Au milieu des tensions générées par les intentions du FC Barcelone et d'Arsenal d'embaucher Julián Álvarez, le joueur argentin et attaquant de l'Atlético de Madrid a été le grand absent de l'entraînement d'aujourd'hui. Comme l'a rapporté l'équipe rouge et blanche, le joueur de Calchín ne se sentait pas bien après avoir passé une « mauvaise nuit ».
Malgré cela, on s'attend à ce qu'il puisse jouer samedi le prochain match, dans lequel l'Atlético de Madrid affrontera Séville lors de la troisième journée du championnat de première division LaLiga EA Sports 2026/2027. Faisant preuve de force et de résilience grâce aux enseignements de sa famille au cours de son enfance, au cours de laquelle, comme Pedro Porro, il a grandi dans un environnement humble mais aimant.
Né le 31 janvier 2000 à Calchín, en Argentine, Julián Álvarez a découvert sa passion pour le football à l'âge de deux ans, lorsqu'il accompagnait ses frères Agustín et Rafael à l'entraînement. Alors qu'il n'avait que quatre ans, ses parents l'inscrivent à l'école « Futura Estrellita », liée au Club Atlético Calchín, de Cordoue.
Le joueur argentin a toujours sa famille en tête
Dès lors, il commence à parcourir toutes les divisions inférieures en jouant avec l'équipe de sa ville natale, se distinguant dans la Ligue de Football Indépendante à seulement 15 ans. Attirant l'attention du Club Atlético River Plate d'Argentine. Cependant, avant de faire partie de l'équipe argentine, il a également joué quelques matchs avec le Real Madrid, alors qu'il n'avait que 11 ans.
À cette époque, le jeune Julián Álvarez devait voyager seul en Espagne pour démontrer ses compétences sur le terrain de football. Une expérience difficile pour un enfant de son âge, mais qui n'a duré que 15 jours. Ce n'est que lorsqu'il a été recruté par des clubs de jeunesse argentins qu'il a dû se séparer de sa famille, cette fois de manière plus durable.
Une expérience qui a été assez dure pour lui, puisqu'il était habitué à vivre à la fois avec ses parents et sa grand-mère. « Nous avons vécu une période difficile dans la famille. Nous sommes allés vivre avec elle pendant six mois et nous sommes restés 20 ans, nous sommes toujours là », a-t-il expliqué dans une interview pour « Infobae ». C'est pourquoi il a toujours sa famille si présente.
« Vivre si longtemps avec elle m'a appris que c'est la seule chose qui te soutient quand les choses deviennent difficiles », a déclaré Julián Álvarez.
« Vivre si longtemps avec elle m'a appris que c'est la seule chose qui te soutient quand les choses deviennent difficiles », a-t-il expliqué, faisant référence au soutien de sa famille et, surtout, au souvenir de sa grand-mère.
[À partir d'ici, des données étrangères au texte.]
/-! ## vecDue -/

@[simp] theorem vecDue_pending (s : State) (v : Nat) :
    (vecDue s v).pending = s.pending := rfl
@[simp] theorem vecDue_fresh (s : State) (v : Nat) :
    (vecDue s v).fresh = s.fresh := rfl
@[simp] theorem vecDue_clk (s : State) (v : Nat) :
    (vecDue s v).clk = s.clk := rfl
@[simp] theorem vecDue_pins (s : State) (v : Nat) :
    (vecDue s v).pins = s.pins := rfl
@[simp] theorem vecDue_tiles (s : State) (v : Nat) :
    (vecDue s v).tiles = s.tiles := rfl
@[simp] theorem vecDue_rows (s : State) (v : Nat) :
    (vecDue s v).rows = s.rows := rfl
@[simp] theorem vecDue_parts (s : State) (v : Nat) :
    (vecDue s v).parts = s.parts := rfl
@[simp] theorem vecDue_mems (s : State) (v : Nat) :
    (vecDue s v).mems = s.mems := rfl
@[simp] theorem vecDue_ports (s : State) (v : Nat) :
    (vecDue s v).ports = s.ports := rfl
@[simp] theorem vecDue_dram (s : State) (v : Nat) :
    (vecDue s v).dram = s.dram := rfl
@[simp] theorem vecDue_bolts (s : State) (v : Nat) :
    (vecDue s v).bolts = s.bolts := rfl
@[simp] theorem vecDue_link (s : State) (v : Nat) :
    (vecDue s v).link = s.link := rfl
@[simp] theorem vecDue_power (s : State) (v : Nat) :
    (vecDue s v).power = s.power := rfl
@[simp] theorem vecDue_start (s : State) (v : Nat) :
    (vecDue s v).start = s.start := rfl
@[simp] theorem vecDue_reeve (s : State) (v : Nat) :
    (vecDue s v).reeve = s.reeve := rfl
@[simp] theorem vecDue_side (s : State) (v : Nat) :
    (vecDue s v).side = s.side := rfl
@[simp] theorem vecDue_jtag (s : State) (v : Nat) :
    (vecDue s v).jtag = s.jtag := rfl
@[simp] theorem vecDue_out (s : State) (v : Nat) :
    (vecDue s v).out = s.out := rfl

/-! ## modAsm -/

@[simp] theorem modAsm_pending (s : State) (f : List Asm → List Asm) :
    (modAsm s f).pending = s.pending := rfl
@[simp] theorem modAsm_fresh (s : State) (f : List Asm → List Asm) :
    (modAsm s f).fresh = s.fresh := rfl
@[simp] theorem modAsm_clk (s : State) (f : List Asm → List Asm) :
    (modAsm s f).clk = s.clk := rfl
@[simp] theorem modAsm_pins (s : State) (f : List Asm → List Asm) :
    (modAsm s f).pins = s.pins := rfl
@[simp] theorem modAsm_tiles (s : State) (f : List Asm → List Asm) :
    (modAsm s f).tiles = s.tiles := rfl
@[simp] theorem modAsm_rows (s : State) (f : List Asm → List Asm) :
    (modAsm s f).rows = s.rows := rfl
@[simp] theorem modAsm_parts (s : State) (f : List Asm → List Asm) :
    (modAsm s f).parts = s.parts := rfl
@[simp] theorem modAsm_mems (s : State) (f : List Asm → List Asm) :
    (modAsm s f).mems = s.mems := rfl
@[simp] theorem modAsm_ports (s : State) (f : List Asm → List Asm) :
    (modAsm s f).ports = s.ports := rfl
@[simp] theorem modAsm_dram (s : State) (f : List Asm → List Asm) :
    (modAsm s f).dram = s.dram := rfl
@[simp] theorem modAsm_bolts (s : State) (f : List Asm → List Asm) :
    (modAsm s f).bolts = s.bolts := rfl
@[simp] theorem modAsm_link (s : State) (f : List Asm → List Asm) :
    (modAsm s f).link = s.link := rfl
@[simp] theorem modAsm_power (s : State) (f : List Asm → List Asm) :
    (modAsm s f).power = s.power := rfl
@[simp] theorem modAsm_start (s : State) (f : List Asm → List Asm) :
    (modAsm s f).start = s.start := rfl
@[simp] theorem modAsm_reeve (s : State) (f : List Asm → List Asm) :
    (modAsm s f).reeve = s.reeve := rfl
@[simp] theorem modAsm_side (s : State) (f : List Asm → List Asm) :
    (modAsm s f).side = s.side := rfl
@[simp] theorem modAsm_jtag (s : State) (f : List Asm → List Asm) :
    (modAsm s f).jtag = s.jtag := rfl
@[simp] theorem modAsm_out (s : State) (f : List Asm → List Asm) :
    (modAsm s f).out = s.out := rfl

/-! ## modJtag -/

@[simp] theorem modJtag_pending (s : State) (f : Jtag → Jtag) :
    (modJtag s f).pending = s.pending := rfl
@[simp] theorem modJtag_fresh (s : State) (f : Jtag → Jtag) :
    (modJtag s f).fresh = s.fresh := rfl
@[simp] theorem modJtag_clk (s : State) (f : Jtag → Jtag) :
    (modJtag s f).clk = s.clk := rfl
@[simp] theorem modJtag_pins (s : State) (f : Jtag → Jtag) :
    (modJtag s f).pins = s.pins := rfl
@[simp] theorem modJtag_tiles (s : State) (f : Jtag → Jtag) :
    (modJtag s f).tiles = s.tiles := rfl
@[simp] theorem modJtag_rows (s : State) (f : Jtag → Jtag) :
    (modJtag s f).rows = s.rows := rfl
@[simp] theorem modJtag_parts (s : State) (f : Jtag → Jtag) :
    (modJtag s f).parts = s.parts := rfl
@[simp] theorem modJtag_mems (s : State) (f : Jtag → Jtag) :
    (modJtag s f).mems = s.mems := rfl
@[simp] theorem modJtag_ports (s : State) (f : Jtag → Jtag) :
    (modJtag s f).ports = s.ports := rfl
@[simp] theorem modJtag_dram (s : State) (f : Jtag → Jtag) :
    (modJtag s f).dram = s.dram := rfl
@[simp] theorem modJtag_bolts (s : State) (f : Jtag → Jtag) :
    (modJtag s f).bolts = s.bolts := rfl
@[simp] theorem modJtag_link (s : State) (f : Jtag → Jtag) :
    (modJtag s f).link = s.link := rfl
@[simp] theorem modJtag_power (s : State) (f : Jtag → Jtag) :
    (modJtag s f).power = s.power := rfl
@[simp] theorem modJtag_start (s : State) (f : Jtag → Jtag) :
    (modJtag s f).start = s.start := rfl
@[simp] theorem modJtag_reeve (s : State) (f : Jtag → Jtag) :
    (modJtag s f).reeve = s.reeve := rfl
@[simp] theorem modJtag_hst (s : State) (f : Jtag → Jtag) :
    (modJtag s f).hst = s.hst := rfl
@[simp] theorem modJtag_side (s : State) (f : Jtag → Jtag) :
    (modJtag s f).side = s.side := rfl
@[simp] theorem modJtag_out (s : State) (f : Jtag → Jtag) :
    (modJtag s f).out = s.out := rfl

/-! ## putOut -/

@[simp] theorem putOut_pending (s : State) (kind addr : Nat) (data : List Byte) :
    (putOut s kind addr data).pending = s.pending := rfl
@[simp] theorem putOut_fresh (s : State) (kind addr : Nat) (data : List Byte) :
    (putOut s kind addr data).fresh = s.fresh := rfl
@[simp] theorem putOut_clk (s : State) (kind addr : Nat) (data : List Byte) :
    (putOut s kind addr data).clk = s.clk := rfl
@[simp] theorem putOut_pins (s : State) (kind addr : Nat) (data : List Byte) :
    (putOut s kind addr data).pins = s.pins := rfl
@[simp] theorem putOut_tiles (s : State) (kind addr : Nat) (data : List Byte) :
    (putOut s kind addr data).tiles = s.tiles := rfl
@[simp] theorem putOut_rows (s : State) (kind addr : Nat) (data : List Byte) :
    (putOut s kind addr data).rows = s.rows := rfl
@[simp] theorem putOut_parts (s : State) (kind addr : Nat) (data : List Byte) :
    (putOut s kind addr data).parts = s.parts := rfl
@[simp] theorem putOut_mems (s : State) (kind addr : Nat) (data : List Byte) :
    (putOut s kind addr data).mems = s.mems := rfl
@[simp] theorem putOut_ports (s : State) (kind addr : Nat) (data : List Byte) :
    (putOut s kind addr data).ports = s.ports := rfl
@[simp] theorem putOut_dram (s : State) (kind addr : Nat) (data : List Byte) :
    (putOut s kind addr data).dram = s.dram := rfl
@[simp] theorem putOut_bolts (s : State) (kind addr : Nat) (data : List Byte) :
    (putOut s kind addr data).bolts = s.bolts := rfl
@[simp] theorem putOut_link (s : State) (kind addr : Nat) (data : List Byte) :
    (putOut s kind addr data).link = s.link := rfl
@[simp] theorem putOut_power (s : State) (kind addr : Nat) (data : List Byte) :
    (putOut s kind addr data).power = s.power := rfl
@[simp] theorem putOut_start (s : State) (kind addr : Nat) (data : List Byte) :
    (putOut s kind addr data).start = s.start := rfl
@[simp] theorem putOut_reeve (s : State) (kind addr : Nat) (data : List Byte) :
    (putOut s kind addr data).reeve = s.reeve := rfl
@[simp] theorem putOut_hst (s : State) (kind addr : Nat) (data : List Byte) :
    (putOut s kind addr data).hst = s.hst := rfl
@[simp] theorem putOut_side (s : State) (kind addr : Nat) (data : List Byte) :
    (putOut s kind addr data).side = s.side := rfl
@[simp] theorem putOut_jtag (s : State) (kind addr : Nat) (data : List Byte) :
    (putOut s kind addr data).jtag = s.jtag := rfl

/-! ## persist -/

@[simp] theorem persist_pending (s : State) (k v : Nat) :
    (persist s k v).pending = s.pending := rfl
@[simp] theorem persist_fresh (s : State) (k v : Nat) :
    (persist s k v).fresh = s.fresh := rfl
@[simp] theorem persist_clk (s : State) (k v : Nat) :
    (persist s k v).clk = s.clk := rfl
@[simp] theorem persist_pins (s : State) (k v : Nat) :
    (persist s k v).pins = s.pins := rfl
@[simp] theorem persist_tiles (s : State) (k v : Nat) :
    (persist s k v).tiles = s.tiles := rfl
@[simp] theorem persist_rows (s : State) (k v : Nat) :
    (persist s k v).rows = s.rows := rfl
@[simp] theorem persist_parts (s : State) (k v : Nat) :
    (persist s k v).parts = s.parts := rfl
@[simp] theorem persist_mems (s : State) (k v : Nat) :
    (persist s k v).mems = s.mems := rfl
@[simp] theorem persist_ports (s : State) (k v : Nat) :
    (persist s k v).ports = s.ports := rfl
@[simp] theorem persist_dram (s : State) (k v : Nat) :
    (persist s k v).dram = s.dram := rfl
@[simp] theorem persist_bolts (s : State) (k v : Nat) :
    (persist s k v).bolts = s.bolts := rfl
@[simp] theorem persist_link (s : State) (k v : Nat) :
    (persist s k v).link = s.link := rfl
@[simp] theorem persist_power (s : State) (k v : Nat) :
    (persist s k v).power = s.power := rfl
@[simp] theorem persist_reeve (s : State) (k v : Nat) :
    (persist s k v).reeve = s.reeve := rfl
@[simp] theorem persist_hst (s : State) (k v : Nat) :
    (persist s k v).hst = s.hst := rfl
@[simp] theorem persist_side (s : State) (k v : Nat) :
    (persist s k v).side = s.side := rfl
@[simp] theorem persist_jtag (s : State) (k v : Nat) :
    (persist s k v).jtag = s.jtag := rfl
@[simp] theorem persist_out (s : State) (k v : Nat) :
    (persist s k v).out = s.out := rfl

end Sys2Proof.Machine
end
C'est elle qui l'a poussé à choisir le numéro avec Atleti, 19 ans, car il fait référence à son anniversaire, comme il l'a expliqué dans l'interview.
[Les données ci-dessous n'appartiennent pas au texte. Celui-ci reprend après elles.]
@[simp ↓] theorem cancelReset_bell (s : State) (n : Nat) :
    (bellOf (cancelReset s n)) = (bellOf s) := by
  unfold cancelReset
  repeat' first
    | with_reducible rfl
    | (simp +zetaDelta [foldl_bell, foldl_snd_bell, foldl_fst_bell, core_eq_bell]; done)
    | (with_reducible rw [foldl_bell])
    | (rw [core_eq_bell])
    | (with_reducible exact hereFront_bell _ _ _ _ _ (by assumption))
    | (simp only [])
    | (with_reducible refine bell_ite _ _ _ _ ?_ ?_)
    | (with_reducible refine bell_ite_fst _ _ _ _ ?_ ?_)
    | (with_reducible refine bell_ite_snd _ _ _ _ ?_ ?_)
    | (intro _ _)
    | (simp +zetaDelta)
    | split

@[simp ↓] theorem abandonedEnd_bell (s : State) (n : Nat) :
    (bellOf (abandonedEnd s n)) = (bellOf s) := by
  unfold abandonedEnd
  repeat' first
    | with_reducible rfl
    | (simp +zetaDelta [foldl_bell, foldl_snd_bell, foldl_fst_bell, core_eq_bell]; done)
    | (with_reducible rw [foldl_bell])
    | (rw [core_eq_bell])
    | (with_reducible exact hereFront_bell _ _ _ _ _ (by assumption))
    | (simp only [])
    | (with_reducible refine bell_ite _ _ _ _ ?_ ?_)
    | (with_reducible refine bell_ite_fst _ _ _ _ ?_ ?_)
    | (with_reducible refine bell_ite_snd _ _ _ _ ?_ ?_)
    | (intro _ _)
    | (simp +zetaDelta)
    | split

@[simp ↓] theorem barrierDiscard_bell (s : State) (p : Nat) :
    (bellOf (barrierDiscard s p)) = (bellOf s) := by
  unfold barrierDiscard
  repeat' first
    | with_reducible rfl
    | (simp +zetaDelta [foldl_bell, foldl_snd_bell, foldl_fst_bell, core_eq_bell]; done)
    | (with_reducible rw [foldl_bell])
    | (rw [core_eq_bell])
    | (with_reducible exact hereFront_bell _ _ _ _ _ (by assumption))
    | (simp only [])
    | (with_reducible refine bell_ite _ _ _ _ ?_ ?_)
    | (with_reducible refine bell_ite_fst _ _ _ _ ?_ ?_)
    | (with_reducible refine bell_ite_snd _ _ _ _ ?_ ?_)
    | (intro _ _)
    | (simp +zetaDelta)
    | split

@[simp ↓] theorem tileBell_bell (s : State) (p : Nat) :
    (bellOf (tileBell s p)) = (bellOf s) := by
  unfold tileBell
  repeat' first
    | with_reducible rfl
    | (simp +zetaDelta [foldl_bell, foldl_snd_bell, foldl_fst_bell, core_eq_bell]; done)
    | (with_reducible rw [foldl_bell])
    | (rw [core_eq_bell])
    | (with_reducible exact hereFront_bell _ _ _ _ _ (by assumption))
    | (simp only [])
    | (with_reducible refine bell_ite _ _ _ _ ?_ ?_)
    | (with_reducible refine bell_ite_fst _ _ _ _ ?_ ?_)
    | (with_reducible refine bell_ite_snd _ _ _ _ ?_ ?_)
    | (intro _ _)
    | (simp +zetaDelta)
    | split

@[simp ↓] theorem ctxTake_bell (s : State) (n : Nat) :
    (bellOf (ctxTake s n)) = (bellOf s) := by
  unfold ctxTake
  repeat' first
    | with_reducible rfl
    | (simp +zetaDelta [foldl_bell, foldl_snd_bell, foldl_fst_bell, core_eq_bell]; done)
    | (with_reducible rw [foldl_bell])
    | (rw [core_eq_bell])
    | (with_reducible exact hereFront_bell _ _ _ _ _ (by assumption))
    | (simp only [])
    | (with_reducible refine bell_ite _ _ _ _ ?_ ?_)
    | (with_reducible refine bell_ite_fst _ _ _ _ ?_ ?_)
    | (with_reducible refine bell_ite_snd _ _ _ _ ?_ ?_)
    | (intro _ _)
    | (simp +zetaDelta)
    | split

@[simp ↓] theorem lotStart_bell (s : State) (n : Nat) (l : Lot) :
    (bellOf (lotStart s n l)) = (bellOf s) := by
  unfold lotStart
  repeat' first
    | with_reducible rfl
    | (simp +zetaDelta [foldl_bell, foldl_snd_bell, foldl_fst_bell, core_eq_bell]; done)
    | (with_reducible rw [foldl_bell])
    | (rw [core_eq_bell])
    | (with_reducible exact hereFront_bell _ _ _ _ _ (by assumption))
    | (simp only [])
    | (with_reducible refine bell_ite _ _ _ _ ?_ ?_)
    | (with_reducible refine bell_ite_fst _ _ _ _ ?_ ?_)
    | (with_reducible refine bell_ite_snd _ _ _ _ ?_ ?_)
    | (intro _ _)
    | (simp +zetaDelta)
    | split

@[simp ↓] theorem lotsStart_bell (s : State) :
    (bellOf (lotsStart s)) = (bellOf s) := by
  unfold lotsStart
  repeat' first
    | with_reducible rfl
    | (simp +zetaDelta [foldl_bell, foldl_snd_bell, foldl_fst_bell, core_eq_bell]; done)
    | (with_reducible rw [foldl_bell])
    | (rw [core_eq_bell])
    | (with_reducible exact hereFront_bell _ _ _ _ _ (by assumption))
    | (simp only [])
    | (with_reducible refine bell_ite _ _ _ _ ?_ ?_)
    | (with_reducible refine bell_ite_fst _ _ _ _ ?_ ?_)
    | (with_reducible refine bell_ite_snd _ _ _ _ ?_ ?_)
    | (intro _ _)
    | (simp +zetaDelta)
    | split

@[simp ↓] theorem assayBell_bell (s : State) (n : Nat) :
    (bellOf (assayBell s n)) = (bellOf s) := by
  unfold assayBell
  repeat' first
    | with_reducible rfl
    | (simp +zetaDelta [foldl_bell, foldl_snd_bell, foldl_fst_bell, core_eq_bell]; done)
    | (with_reducible rw [foldl_bell])
    | (rw [core_eq_bell])
    | (with_reducible exact hereFront_bell _ _ _ _ _ (by assumption))
    | (simp only [])
    | (with_reducible refine bell_ite _ _ _ _ ?_ ?_)
    | (with_reducible refine bell_ite_fst _ _ _ _ ?_ ?_)
    | (with_reducible refine bell_ite_snd _ _ _ _ ?_ ?_)
    | (intro _ _)
    | (simp +zetaDelta)
    | split

@[simp ↓] theorem lotsOver_bell (s : State) :
    (bellOf (lotsOver s)) = (bellOf s) := by
  unfold lotsOver
  repeat' first
    | with_reducible rfl
    | (simp +zetaDelta [foldl_bell, foldl_snd_bell, foldl_fst_bell, core_eq_bell]; done)
    | (with_reducible rw [foldl_bell])
    | (rw [core_eq_bell])
    | (with_reducible exact hereFront_bell _ _ _ _ _ (by assumption))
    | (simp only [])
    | (with_reducible refine bell_ite _ _ _ _ ?_ ?_)
    | (with_reducible refine bell_ite_fst _ _ _ _ ?_ ?_)
    | (with_reducible refine bell_ite_snd _ _ _ _ ?_ ?_)
    | (intro _ _)
    | (simp +zetaDelta)
    | split

@[simp ↓] theorem tilesBell_bell (s : State) (cc : Nat) :
    (bellOf (tilesBell s cc)) = (bellOf s) := by
  unfold tilesBell
  repeat' first
    | with_reducible rfl
    | (simp +zetaDelta [foldl_bell, foldl_snd_bell, foldl_fst_bell, core_eq_bell]; done)
    | (with_reducible rw [foldl_bell])
    | (rw [core_eq_bell])
    | (with_reducible exact hereFront_bell _ _ _ _ _ (by assumption))
    | (simp only [])
    | (with_reducible refine bell_ite _ _ _ _ ?_ ?_)
    | (with_reducible refine bell_ite_fst _ _ _ _ ?_ ?_)
    | (with_reducible refine bell_ite_snd _ _ _ _ ?_ ?_)
    | (intro _ _)
    | (simp +zetaDelta)
    | split

@[simp ↓] theorem edgesBell_bell (s : State) :
    (bellOf (edgesBell s)) = (bellOf s) := by
  unfold edgesBell
  repeat' first
    | with_reducible rfl
    | (simp +zetaDelta [foldl_bell, foldl_snd_bell, foldl_fst_bell, core_eq_bell]; done)
    | (with_reducible rw [foldl_bell])
    | (rw [core_eq_bell])
    | (with_reducible exact hereFront_bell _ _ _ _ _ (by assumption))
    | (simp only [])
    | (with_reducible refine bell_ite _ _ _ _ ?_ ?_)
    | (with_reducible refine bell_ite_fst _ _ _ _ ?_ ?_)
    | (with_reducible refine bell_ite_snd _ _ _ _ ?_ ?_)
    | (intro _ _)
    | (simp +zetaDelta)
    | split

@[simp ↓] theorem traceBell_bell (s : State) :
    (bellOf (traceBell s)) = (bellOf s) := by
  unfold traceBell
  repeat' first
    | with_reducible rfl
    | (simp +zetaDelta [foldl_bell, foldl_snd_bell, foldl_fst_bell, core_eq_bell]; done)
    | (with_reducible rw [foldl_bell])
    | (rw [core_eq_bell])
    | (with_reducible exact hereFront_bell _ _ _ _ _ (by assumption))
    | (simp only [])
    | (with_reducible refine bell_ite _ _ _ _ ?_ ?_)
    | (with_reducible refine bell_ite_fst _ _ _ _ ?_ ?_)
    | (with_reducible refine bell_ite_snd _ _ _ _ ?_ ?_)
    | (intro _ _)
    | (simp +zetaDelta)
    | split

@[simp ↓] theorem replayCut_bell (s : State) (n : Nat) :
    (bellOf (replayCut s n)) = (bellOf s) := by
  unfold replayCut
  repeat' first
    | with_reducible rfl
    | (simp +zetaDelta [foldl_bell, foldl_snd_bell, foldl_fst_bell, core_eq_bell]; done)
    | (with_reducible rw [foldl_bell])
    | (rw [core_eq_bell])
    | (with_reducible exact hereFront_bell _ _ _ _ _ (by assumption))
    | (simp only [])
    | (with_reducible refine bell_ite _ _ _ _ ?_ ?_)
    | (with_reducible refine bell_ite_fst _ _ _ _ ?_ ?_)
    | (with_reducible refine bell_ite_snd _ _ _ _ ?_ ?_)
    | (intro _ _)
    | (simp +zetaDelta)
    | split

@[simp ↓] theorem overrunStop_bell (hung : List Nat) (s : State) (n : Nat) :
    (bellOf (overrunStop hung s n)) = (bellOf s) := by
  unfold overrunStop
  repeat' first
    | with_reducible rfl
    | (simp +zetaDelta [foldl_bell, foldl_snd_bell, foldl_fst_bell, core_eq_bell]; done)
    | (with_reducible rw [foldl_bell])
    | (rw [core_eq_bell])
    | (with_reducible exact hereFront_bell _ _ _ _ _ (by assumption))
    | (simp only [])
    | (with_reducible refine bell_ite _ _ _ _ ?_ ?_)
    | (with_reducible refine bell_ite_fst _ _ _ _ ?_ ?_)
    | (with_reducible refine bell_ite_snd _ _ _ _ ?_ ?_)
    | (intro _ _)
    | (simp +zetaDelta)
    | split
« Cela a nécessité de l'engagement, du travail et des efforts nécessaires pour parvenir à ce que l'on entreprend », a-t-il assuré au média « L'Équipe ». Une leçon de vie qu'il a apprise de ses parents, Gustavo et Marina, qui travaillaient respectivement dans une usine de céréales et comme institutrice de maternelle, et qui a marqué son humble caractère.
Eh bien, bien qu'il ait joué pour certains des clubs internationaux les plus importants tels que Manchester City et qu'il ait joué comme attaquant pour l'équipe nationale argentine, il a toujours sa ville natale en tête. La Arñita, comme on l'appelait affectueusement là-bas, n'a pas hésité à faire don d'un camion lorsqu'il a appris que son ancien directeur technique en avait besoin, selon « Infobae ».
Actuellement, son avenir est incertain. Bien qu'il joue pour l'Atlético de Madrid, le FC Barcelone et Arsenal cherchent à le recruter pour cette nouvelle saison. De son côté, Julián a affiché sa préférence pour le club du Barça et attendra ses mouvements avant de prendre une décision définitive. Cependant, ce que l’on sait, c’est qu’il le fera en suivant les valeurs inculquées par sa famille.